──────── Information supplied ────────

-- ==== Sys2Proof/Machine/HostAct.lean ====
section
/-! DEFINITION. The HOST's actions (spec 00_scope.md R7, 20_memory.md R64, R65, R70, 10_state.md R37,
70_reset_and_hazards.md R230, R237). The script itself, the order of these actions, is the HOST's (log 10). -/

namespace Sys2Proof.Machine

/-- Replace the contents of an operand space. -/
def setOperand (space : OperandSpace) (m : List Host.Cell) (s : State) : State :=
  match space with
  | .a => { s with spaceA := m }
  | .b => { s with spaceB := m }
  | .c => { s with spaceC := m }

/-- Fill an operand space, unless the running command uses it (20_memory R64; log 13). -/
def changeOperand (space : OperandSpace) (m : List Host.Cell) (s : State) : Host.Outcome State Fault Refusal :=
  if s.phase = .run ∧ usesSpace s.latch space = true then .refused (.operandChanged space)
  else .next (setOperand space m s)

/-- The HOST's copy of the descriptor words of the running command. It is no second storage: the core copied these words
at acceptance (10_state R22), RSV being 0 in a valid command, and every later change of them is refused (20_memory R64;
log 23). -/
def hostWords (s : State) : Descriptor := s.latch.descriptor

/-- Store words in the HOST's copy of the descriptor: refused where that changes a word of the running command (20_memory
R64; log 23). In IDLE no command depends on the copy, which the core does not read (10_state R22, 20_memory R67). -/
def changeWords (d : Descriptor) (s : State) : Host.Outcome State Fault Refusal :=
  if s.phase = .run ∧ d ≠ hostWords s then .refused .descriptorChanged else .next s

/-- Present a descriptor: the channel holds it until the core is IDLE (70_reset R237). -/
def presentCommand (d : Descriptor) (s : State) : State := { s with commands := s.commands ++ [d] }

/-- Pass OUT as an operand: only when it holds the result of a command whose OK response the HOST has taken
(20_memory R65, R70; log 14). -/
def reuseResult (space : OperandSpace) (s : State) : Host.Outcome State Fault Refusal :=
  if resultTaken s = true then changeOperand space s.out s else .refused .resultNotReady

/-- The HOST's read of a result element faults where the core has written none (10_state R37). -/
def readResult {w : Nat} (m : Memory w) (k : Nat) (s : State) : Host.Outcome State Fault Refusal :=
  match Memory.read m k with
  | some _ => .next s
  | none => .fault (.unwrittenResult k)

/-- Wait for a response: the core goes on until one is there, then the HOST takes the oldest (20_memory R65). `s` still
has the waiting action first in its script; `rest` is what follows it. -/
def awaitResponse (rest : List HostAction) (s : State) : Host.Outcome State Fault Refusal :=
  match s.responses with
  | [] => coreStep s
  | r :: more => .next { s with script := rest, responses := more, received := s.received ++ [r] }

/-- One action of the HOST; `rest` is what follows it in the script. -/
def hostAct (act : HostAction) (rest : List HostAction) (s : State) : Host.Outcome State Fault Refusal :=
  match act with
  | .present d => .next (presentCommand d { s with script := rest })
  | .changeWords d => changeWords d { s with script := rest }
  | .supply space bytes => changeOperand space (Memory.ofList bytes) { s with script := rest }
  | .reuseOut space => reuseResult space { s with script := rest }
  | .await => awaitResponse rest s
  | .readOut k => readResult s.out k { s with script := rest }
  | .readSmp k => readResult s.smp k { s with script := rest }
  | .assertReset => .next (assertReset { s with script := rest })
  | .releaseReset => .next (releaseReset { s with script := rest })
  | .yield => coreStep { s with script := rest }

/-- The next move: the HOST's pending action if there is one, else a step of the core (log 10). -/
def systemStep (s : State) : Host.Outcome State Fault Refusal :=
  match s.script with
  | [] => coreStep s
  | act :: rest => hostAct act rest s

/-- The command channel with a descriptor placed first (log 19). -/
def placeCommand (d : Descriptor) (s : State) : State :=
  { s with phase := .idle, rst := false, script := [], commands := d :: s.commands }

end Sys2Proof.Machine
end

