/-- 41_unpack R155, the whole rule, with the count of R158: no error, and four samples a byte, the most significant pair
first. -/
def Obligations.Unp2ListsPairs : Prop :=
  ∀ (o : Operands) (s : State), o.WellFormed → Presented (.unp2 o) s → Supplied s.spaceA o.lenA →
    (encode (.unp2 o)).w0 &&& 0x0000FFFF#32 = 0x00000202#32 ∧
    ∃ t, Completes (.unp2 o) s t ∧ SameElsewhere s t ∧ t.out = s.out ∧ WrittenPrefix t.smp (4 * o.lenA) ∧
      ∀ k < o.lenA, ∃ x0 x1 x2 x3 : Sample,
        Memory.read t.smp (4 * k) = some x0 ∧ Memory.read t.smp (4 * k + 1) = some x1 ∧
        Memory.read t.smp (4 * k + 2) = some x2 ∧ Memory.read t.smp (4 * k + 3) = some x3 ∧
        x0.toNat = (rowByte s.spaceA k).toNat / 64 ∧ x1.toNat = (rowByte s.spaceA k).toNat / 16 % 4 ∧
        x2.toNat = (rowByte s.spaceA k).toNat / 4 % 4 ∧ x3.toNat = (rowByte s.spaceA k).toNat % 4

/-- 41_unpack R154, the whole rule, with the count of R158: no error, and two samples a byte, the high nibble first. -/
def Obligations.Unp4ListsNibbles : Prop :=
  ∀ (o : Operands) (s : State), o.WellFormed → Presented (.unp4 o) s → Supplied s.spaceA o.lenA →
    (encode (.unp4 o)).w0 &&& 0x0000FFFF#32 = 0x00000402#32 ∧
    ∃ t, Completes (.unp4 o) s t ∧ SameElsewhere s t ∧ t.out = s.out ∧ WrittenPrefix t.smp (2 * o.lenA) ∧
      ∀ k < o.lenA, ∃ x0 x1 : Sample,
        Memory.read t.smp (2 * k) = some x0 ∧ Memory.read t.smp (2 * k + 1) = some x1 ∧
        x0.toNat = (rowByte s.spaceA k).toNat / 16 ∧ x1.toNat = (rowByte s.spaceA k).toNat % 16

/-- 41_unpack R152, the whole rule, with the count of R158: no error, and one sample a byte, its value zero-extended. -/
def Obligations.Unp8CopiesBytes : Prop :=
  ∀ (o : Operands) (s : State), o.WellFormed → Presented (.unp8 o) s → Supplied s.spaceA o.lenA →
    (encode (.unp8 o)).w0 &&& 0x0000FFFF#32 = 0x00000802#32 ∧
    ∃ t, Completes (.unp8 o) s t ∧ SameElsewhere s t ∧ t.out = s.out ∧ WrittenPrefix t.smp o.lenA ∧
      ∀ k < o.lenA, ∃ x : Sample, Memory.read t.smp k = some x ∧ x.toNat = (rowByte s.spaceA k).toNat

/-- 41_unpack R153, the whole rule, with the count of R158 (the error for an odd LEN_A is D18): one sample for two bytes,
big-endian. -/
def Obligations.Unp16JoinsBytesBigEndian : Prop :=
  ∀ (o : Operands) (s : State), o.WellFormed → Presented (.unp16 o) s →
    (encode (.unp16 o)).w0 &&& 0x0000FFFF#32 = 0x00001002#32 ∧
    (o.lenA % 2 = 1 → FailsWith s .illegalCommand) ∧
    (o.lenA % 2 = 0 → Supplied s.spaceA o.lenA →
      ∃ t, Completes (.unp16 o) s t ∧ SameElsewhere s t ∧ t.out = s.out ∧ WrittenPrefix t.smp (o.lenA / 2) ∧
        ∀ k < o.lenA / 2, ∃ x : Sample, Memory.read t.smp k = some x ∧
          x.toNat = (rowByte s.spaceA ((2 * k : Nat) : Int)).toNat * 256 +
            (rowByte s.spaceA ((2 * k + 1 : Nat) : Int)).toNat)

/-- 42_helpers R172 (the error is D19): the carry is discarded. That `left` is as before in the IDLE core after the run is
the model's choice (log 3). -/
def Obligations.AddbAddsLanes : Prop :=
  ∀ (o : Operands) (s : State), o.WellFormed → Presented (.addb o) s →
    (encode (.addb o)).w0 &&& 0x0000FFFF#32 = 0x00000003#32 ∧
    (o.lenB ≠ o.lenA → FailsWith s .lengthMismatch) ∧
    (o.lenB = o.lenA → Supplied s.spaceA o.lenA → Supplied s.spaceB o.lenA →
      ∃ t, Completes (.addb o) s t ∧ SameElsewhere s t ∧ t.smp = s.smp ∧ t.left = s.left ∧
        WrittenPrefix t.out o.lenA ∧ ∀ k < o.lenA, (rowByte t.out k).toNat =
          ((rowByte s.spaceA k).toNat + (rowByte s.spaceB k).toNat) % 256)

────────

Activity —
Restate word for word the lines of the data above, starting at the line containing "x0.toNat = (rowByte s.spaceA k).toNat / 64" and ending at the line containing "x0.toNat = (rowByte s.spaceA k).toNat / 16", both included, and nothing more.

Result of the exercise —
        x0.toNat = (rowByte s.spaceA k).toNat / 64 ∧ x1.toNat = (rowByte s.spaceA k).toNat / 16 % 4 ∧
        x2.toNat = (rowByte s.spaceA k).toNat / 4 % 4 ∧ x3.toNat = (rowByte s.spaceA k).toNat % 4

/-- 41_unpack R154, the whole rule, with the count of R158: no error, and two samples a byte, the high nibble first. -/
def Obligations.Unp4ListsNibbles : Prop :=
  ∀ (o : Operands) (s : State), o.WellFormed → Presented (.unp4 o) s → Supplied s.spaceA o.lenA →
    (encode (.unp4 o)).w0 &&& 0x0000FFFF#32 = 0x00000402#32 ∧
    ∃ t, Completes (.unp4 o) s t ∧ SameElsewhere s t ∧ t.out = s.out ∧ WrittenPrefix t.smp (2 * o.lenA) ∧
      ∀ k < o.lenA, ∃ x0 x1 : Sample,
        Memory.read t.smp (2 * k) = some x0 ∧ Memory.read t.smp (2 * k + 1) = some x1 ∧
        x0.toNat = (rowByte s.spaceA k).toNat / 16 ∧ x1.toNat = (rowByte s.spaceA k).toNat % 16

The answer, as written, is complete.